Beginning with the first line below, please restate each line exactly, down to and including the line containing "o).resets = s.resets := rfl".

──────

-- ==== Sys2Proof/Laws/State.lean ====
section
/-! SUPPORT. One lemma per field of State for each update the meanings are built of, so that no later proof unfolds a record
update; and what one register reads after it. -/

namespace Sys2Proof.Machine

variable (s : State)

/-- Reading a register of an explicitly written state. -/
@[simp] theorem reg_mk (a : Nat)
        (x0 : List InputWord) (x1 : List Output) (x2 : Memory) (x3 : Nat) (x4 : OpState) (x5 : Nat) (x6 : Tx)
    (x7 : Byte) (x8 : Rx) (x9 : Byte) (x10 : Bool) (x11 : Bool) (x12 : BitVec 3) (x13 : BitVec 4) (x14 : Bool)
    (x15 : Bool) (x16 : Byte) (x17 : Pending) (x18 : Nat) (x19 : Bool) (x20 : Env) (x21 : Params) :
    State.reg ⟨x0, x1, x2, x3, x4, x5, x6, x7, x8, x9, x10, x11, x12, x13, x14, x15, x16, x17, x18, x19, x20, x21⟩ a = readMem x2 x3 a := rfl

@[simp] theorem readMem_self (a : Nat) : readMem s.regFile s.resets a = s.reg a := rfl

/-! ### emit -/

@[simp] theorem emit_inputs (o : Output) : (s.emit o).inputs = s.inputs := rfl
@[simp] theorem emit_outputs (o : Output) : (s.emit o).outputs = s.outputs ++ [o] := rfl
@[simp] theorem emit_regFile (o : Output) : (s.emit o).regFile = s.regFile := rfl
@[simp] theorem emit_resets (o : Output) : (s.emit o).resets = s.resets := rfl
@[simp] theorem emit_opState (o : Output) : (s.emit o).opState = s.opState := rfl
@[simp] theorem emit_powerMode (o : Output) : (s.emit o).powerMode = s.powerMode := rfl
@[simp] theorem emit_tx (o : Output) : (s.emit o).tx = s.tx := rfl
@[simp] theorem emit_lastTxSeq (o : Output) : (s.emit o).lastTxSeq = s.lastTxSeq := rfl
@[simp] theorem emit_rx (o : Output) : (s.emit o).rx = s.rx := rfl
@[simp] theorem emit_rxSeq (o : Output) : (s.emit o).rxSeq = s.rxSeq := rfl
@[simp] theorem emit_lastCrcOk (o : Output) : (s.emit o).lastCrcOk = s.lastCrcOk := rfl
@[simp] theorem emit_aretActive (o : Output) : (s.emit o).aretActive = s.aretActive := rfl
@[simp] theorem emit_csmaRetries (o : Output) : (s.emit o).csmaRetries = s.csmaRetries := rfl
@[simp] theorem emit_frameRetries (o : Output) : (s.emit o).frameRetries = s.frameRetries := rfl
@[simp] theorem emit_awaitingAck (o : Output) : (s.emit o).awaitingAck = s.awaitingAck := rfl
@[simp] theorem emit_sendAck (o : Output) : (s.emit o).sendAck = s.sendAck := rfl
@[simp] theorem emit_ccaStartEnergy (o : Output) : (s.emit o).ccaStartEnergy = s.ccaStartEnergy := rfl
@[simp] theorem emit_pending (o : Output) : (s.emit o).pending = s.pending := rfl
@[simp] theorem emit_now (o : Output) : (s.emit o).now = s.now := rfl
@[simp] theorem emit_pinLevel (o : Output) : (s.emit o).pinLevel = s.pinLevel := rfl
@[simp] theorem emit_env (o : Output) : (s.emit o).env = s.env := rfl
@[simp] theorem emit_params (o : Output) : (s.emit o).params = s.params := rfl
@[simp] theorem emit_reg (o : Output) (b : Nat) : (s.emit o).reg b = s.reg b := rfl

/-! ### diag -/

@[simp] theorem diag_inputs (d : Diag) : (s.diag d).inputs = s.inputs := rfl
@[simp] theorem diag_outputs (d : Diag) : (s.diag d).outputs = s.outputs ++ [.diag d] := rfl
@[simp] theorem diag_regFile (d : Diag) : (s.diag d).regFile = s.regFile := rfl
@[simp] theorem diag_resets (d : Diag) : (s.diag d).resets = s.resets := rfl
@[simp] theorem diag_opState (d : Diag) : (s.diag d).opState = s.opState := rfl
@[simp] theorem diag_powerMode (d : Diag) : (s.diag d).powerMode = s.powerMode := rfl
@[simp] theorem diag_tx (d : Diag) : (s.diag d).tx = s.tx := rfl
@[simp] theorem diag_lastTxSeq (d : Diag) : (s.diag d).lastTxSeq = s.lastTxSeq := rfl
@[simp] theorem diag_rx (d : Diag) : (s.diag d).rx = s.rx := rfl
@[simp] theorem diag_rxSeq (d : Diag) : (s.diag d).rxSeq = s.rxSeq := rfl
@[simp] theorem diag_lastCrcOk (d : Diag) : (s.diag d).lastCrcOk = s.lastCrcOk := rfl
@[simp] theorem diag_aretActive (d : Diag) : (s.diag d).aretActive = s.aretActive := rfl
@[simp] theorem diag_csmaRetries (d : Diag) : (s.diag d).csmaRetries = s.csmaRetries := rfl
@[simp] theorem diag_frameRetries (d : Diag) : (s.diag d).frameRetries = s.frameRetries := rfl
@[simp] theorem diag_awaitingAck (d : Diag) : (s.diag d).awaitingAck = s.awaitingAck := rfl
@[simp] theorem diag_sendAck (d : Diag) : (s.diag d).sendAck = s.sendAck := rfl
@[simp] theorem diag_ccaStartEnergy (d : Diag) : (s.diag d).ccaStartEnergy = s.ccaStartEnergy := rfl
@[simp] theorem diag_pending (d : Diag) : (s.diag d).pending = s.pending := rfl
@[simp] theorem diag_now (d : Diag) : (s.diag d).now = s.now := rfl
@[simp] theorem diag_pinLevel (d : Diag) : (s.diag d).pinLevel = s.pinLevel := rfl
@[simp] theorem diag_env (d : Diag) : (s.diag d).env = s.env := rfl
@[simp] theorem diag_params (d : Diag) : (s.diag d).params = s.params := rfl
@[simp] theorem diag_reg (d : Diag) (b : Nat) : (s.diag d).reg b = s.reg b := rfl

──────

■ RESPONSE AREA ■
-- ==== Sys2Proof/Laws/State.lean ====
section
/-! SUPPORT. One lemma per field of State for each update the meanings are built of, so that no later proof unfolds a record
update; and what one register reads after it. -/

namespace Sys2Proof.Machine

variable (s : State)

/-- Reading a register of an explicitly written state. -/
@[simp] theorem reg_mk (a : Nat)
        (x0 : List InputWord) (x1 : List Output) (x2 : Memory) (x3 : Nat) (x4 : OpState) (x5 : Nat) (x6 : Tx)
    (x7 : Byte) (x8 : Rx) (x9 : Byte) (x10 : Bool) (x11 : Bool) (x12 : BitVec 3) (x13 : BitVec 4) (x14 : Bool)
    (x15 : Bool) (x16 : Byte) (x17 : Pending) (x18 : Nat) (x19 : Bool) (x20 : Env) (x21 : Params) :
    State.reg ⟨x0, x1, x2, x3, x4, x5, x6, x7, x8, x9, x10, x11, x12, x13, x14, x15, x16, x17, x18, x19, x20, x21⟩ a = readMem x2 x3 a := rfl

@[simp] theorem readMem_self (a : Nat) : readMem s.regFile s.resets a = s.reg a := rfl

/-! ### emit -/

@[simp] theorem emit_inputs (o : Output) : (s.emit o).inputs = s.inputs := rfl
@[simp] theorem emit_outputs (o : Output) : (s.emit o).outputs = s.outputs ++ [o] := rfl
@[simp] theorem emit_regFile (o : Output) : (s.emit o).regFile = s.regFile := rfl
@[simp] theorem emit_resets (o : Output) : (s.emit o).resets = s.resets := rfl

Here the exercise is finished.